Task goal >> List every line in this data where the string "spec" occurs.
=== The records ===
-- ==== Sys2Proof/Tests/Slice0.lean ====
section
/-! SUPPORT. The model's own tests: the checks of WellFormed, words written out from the spec's encodings, one-step
vectors of spec/95_test_vectors.md (each test names its vector, whose expected result is the spec's), and the witnesses
of the statements' hypotheses. -/

namespace Sys2Proof.Tests

open Sys2Proof.Machine Sys2Proof.Safety Sys2Proof.Claims

/-! ### States and views -/

/-- `M - 1` of CFG-A, the vectors' MAX. -/
def top : Nat := 2 ^ 256 - 1

/-- The start state of the vectors: every Vi holds `0x77 + i` with no flag, every Si 0, but for the registers listed, and
COND.B is `b`. -/
def given (cfg : Config) (vs : List (VReg × Nat × FlagField)) (ss : List (SReg × Nat)) (b : Bool) : State :=
  let s := State.afterReset cfg (Vector.ofFn fun i : Fin 16 => { value := BitVec.ofNat _ (0x77 + i.val), flags := 0 })
    (Vector.replicate 16 0)
  let s := vs.foldl (fun s p => s.setBig p.1 p.2.1 p.2.2) s
  (ss.foldl (fun s p => s.setScalar p.1 p.2) s).setB b

/-- One step with the command `w` in flight. -/
def afterWord (w : Nat) (s : State) : Option State :=
  match step (s.withFetchWord 32 w) with
  | .next t => some t
  | .fault _ => none
  | .refused _ => none

/-- A clean completion, and what a view sees then. -/
def seen {α : Type} (w : Nat) (s : State) (f : State → α) : Option α :=
  (afterWord w s).bind fun t => if t.status.done && !t.status.fault && !t.status.busy then some (f t) else none

/-- The value and flags of one register, and COND. -/
def bigAfter (w : Nat) (s : State) (v : VReg) : Option (Nat × FlagField × Bool × Bool) :=
  seen w s fun t => (t.big v, t.bigFlags v, t.cond.b, t.cond.none)

/-- The value and flags of two registers. -/
def pairAfter (w : Nat) (s : State) (v v2 : VReg) : Option (Nat × FlagField × Nat × FlagField) :=
  seen w s fun t => (t.big v, t.bigFlags v, t.big v2, t.bigFlags v2)

/-- The value of a scalar register, and COND. -/
def scalarAfter (w : Nat) (s : State) (k : SReg) : Option (Nat × Bool × Bool) :=
  seen w s fun t => (t.scalar k, t.cond.b, t.cond.none)

/-- COND. -/
def condAfter (w : Nat) (s : State) : Option (Bool × Bool) := seen w s fun t => (t.cond.b, t.cond.none)

/-- The record of a fault, and V4, which holds 0x7B before. -/
def faultAfter (w : Nat) (s : State) : Option (Cause × Word × Nat) :=
  (afterWord w s).bind fun t =>
    if t.status.fault && !t.status.busy then some (t.cause, t.fcmd, t.big 4) else none

/-! ### WellFormed: each check refuses an ill-formed command -/

theorem test_wellFormed_refuses :
    (Instr.mulWide 3 3 1 2).wellFormed = false ∧ (Instr.mulWideU 3 3 1 2).wellFormed = false ∧
    (Instr.mulCarry 3 3 1 2 4).wellFormed = false ∧ (Instr.mulCarryU 3 3 1 2 4).wellFormed = false ∧
    (Instr.divfull 0 0 1 2).wellFormed = false ∧ (Instr.divfullU 0 0 1 2).wellFormed = false ∧
    (Instr.condw 4).wellFormed = false := by decide

theorem test_wellFormed_accepts :
    (Instr.mulWide 3 4 3 4).wellFormed = true ∧ (Instr.divfullU 0 15 0 0).wellFormed = true ∧
    (Instr.condw 3).wellFormed = true ∧ (Instr.fset 0 15).wellFormed = true := by decide

/-! ### Words written out from R70 and R74: RD = 4, RD2 = 5, RS1 = 1, RS2 = 2, RS3 = 3, IMM4 = 10, for CONDW 2 -/

/-- The fields of R70 apart: OP 0x0C, VAR 5, U 1, RD 4, RS1 1, RS2 2, RS3 3, RD2 5. -/
theorem test_decode_bit_by_bit :
    decode (0b001100#6 ++ 0b101#3 ++ 1#1 ++ 0#1 ++ 0b0100#4 ++ 0b0001#4 ++ 0b0010#4 ++ 0b0011#4 ++ 0b0101#4 ++ 0#1) =
      .ok (.mulCarryU 4 5 1 2 3) := by decide

theorem test_decode_constructors_and_the_move :
    decode 0x04080000 = .ok (.vzero 4) ∧
    decode 0x08080000 = .ok (.vone 4) ∧
    decode 0x0C080000 = .ok (.vmax 4) ∧
    decode 0x10080400 = .ok (.vfromu 4 2) ∧
    decode 0x14082000 = .ok (.vmov 4 1) := by decide

theorem test_decode_addition_and_subtraction_1 :
    decode 0x20082400 = .ok (.addWrap 4 1 2) ∧
    decode 0x20482400 = .ok (.addWrapU 4 1 2) ∧
    decode 0x20882400 = .ok (.addOvf 4 1 2) ∧
    decode 0x20C82400 = .ok (.addOvfU 4 1 2) ∧
    decode 0x21082400 = .ok (.addChk 4 1 2) ∧
    decode 0x21482400 = .ok (.addChkU 4 1 2) ∧
    decode 0x21882400 = .ok (.addUnchk 4 1 2) ∧
    decode 0x21C82400 = .ok (.addUnchkU 4 1 2) ∧
    decode 0x22082400 = .ok (.addSat 4 1 2) ∧
    decode 0x22482400 = .ok (.addSatU 4 1 2) ∧
    decode 0x22882400 = .ok (.addCarry 4 1 2) ∧
    decode 0x22C82400 = .ok (.addCarryU 4 1 2) := by decide

theorem test_decode_addition_and_subtraction_2 :
    decode 0x24082400 = .ok (.subWrap 4 1 2) ∧
    decode 0x24482400 = .ok (.subWrapU 4 1 2) ∧
    decode 0x24882400 = .ok (.subOvf 4 1 2) ∧
    decode 0x24C82400 = .ok (.subOvfU 4 1 2) ∧
    decode 0x25082400 = .ok (.subChk 4 1 2) ∧
    decode 0x25482400 = .ok (.subChkU 4 1 2) ∧
    decode 0x25882400 = .ok (.subUnchk 4 1 2) ∧
    decode 0x25C82400 = .ok (.subUnchkU 4 1 2) ∧
    decode 0x26082400 = .ok (.subSat 4 1 2) ∧
    decode 0x26482400 = .ok (.subSatU 4 1 2) ∧
    decode 0x26882400 = .ok (.subCarry 4 1 2) ∧
    decode 0x26C82400 = .ok (.subCarryU 4 1 2) := by decide

theorem test_decode_multiplication_1 :
    decode 0x30082400 = .ok (.mulWrap 4 1 2) ∧
    decode 0x30482400 = .ok (.mulWrapU 4 1 2) ∧
    decode 0x30882400 = .ok (.mulOvf 4 1 2) ∧
    decode 0x30C82400 = .ok (.mulOvfU 4 1 2) ∧
    decode 0x31082400 = .ok (.mulChk 4 1 2) ∧
    decode 0x31482400 = .ok (.mulChkU 4 1 2) ∧
    decode 0x31882400 = .ok (.mulUnchk 4 1 2) ∧
    decode 0x31C82400 = .ok (.mulUnchkU 4 1 2) ∧
    decode 0x32082400 = .ok (.mulSat 4 1 2) ∧
    decode 0x32482400 = .ok (.mulSatU 4 1 2) ∧
    decode 0x3308240A = .ok (.mulWide 4 5 1 2) ∧
    decode 0x3348240A = .ok (.mulWideU 4 5 1 2) := by decide

theorem test_decode_multiplication_2 :
    decode 0x3288246A = .ok (.mulCarry 4 5 1 2 3) ∧
    decode 0x32C8246A = .ok (.mulCarryU 4 5 1 2 3) := by decide

theorem test_decode_division_and_remainder_1 :
    decode 0x4008240A = .ok (.divfull 4 5 1 2) ∧
    decode 0x4048240A = .ok (.divfullU 4 5 1 2) ∧
    decode 0x44082400 = .ok (.divWrap 4 1 2) ∧
    decode 0x44482400 = .ok (.divWrapU 4 1 2) ∧
    decode 0x44882400 = .ok (.divOvf 4 1 2) ∧
    decode 0x44C82400 = .ok (.divOvfU 4 1 2) ∧
    decode 0x45082400 = .ok (.divChk 4 1 2) ∧
    decode 0x45482400 = .ok (.divChkU 4 1 2) ∧
    decode 0x45882400 = .ok (.divUnchk 4 1 2) ∧
    decode 0x45C82400 = .ok (.divUnchkU 4 1 2) ∧
    decode 0x46082400 = .ok (.divSat 4 1 2) ∧
    decode 0x46482400 = .ok (.divSatU 4 1 2) := by decide

theorem test_decode_division_and_remainder_2 :
    decode 0x48082400 = .ok (.remWrap 4 1 2) ∧
    decode 0x48482400 = .ok (.remWrapU 4 1 2) ∧
    decode 0x48882400 = .ok (.remOvf 4 1 2) ∧
    decode 0x48C82400 = .ok (.remOvfU 4 1 2) ∧
    decode 0x49082400 = .ok (.remChk 4 1 2) ∧
    decode 0x49482400 = .ok (.remChkU 4 1 2) ∧
    decode 0x49882400 = .ok (.remUnchk 4 1 2) ∧
    decode 0x49C82400 = .ok (.remUnchkU 4 1 2) ∧
    decode 0x4A082400 = .ok (.remSat 4 1 2) ∧
    decode 0x4A482400 = .ok (.remSatU 4 1 2) := by decide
===
Written answer >>
/-! SUPPORT. The model's own tests: the checks of WellFormed, words written out from the spec's encodings, one-step
vectors of spec/95_test_vectors.md (each test names its vector, whose expected result is the spec's), and the witnesses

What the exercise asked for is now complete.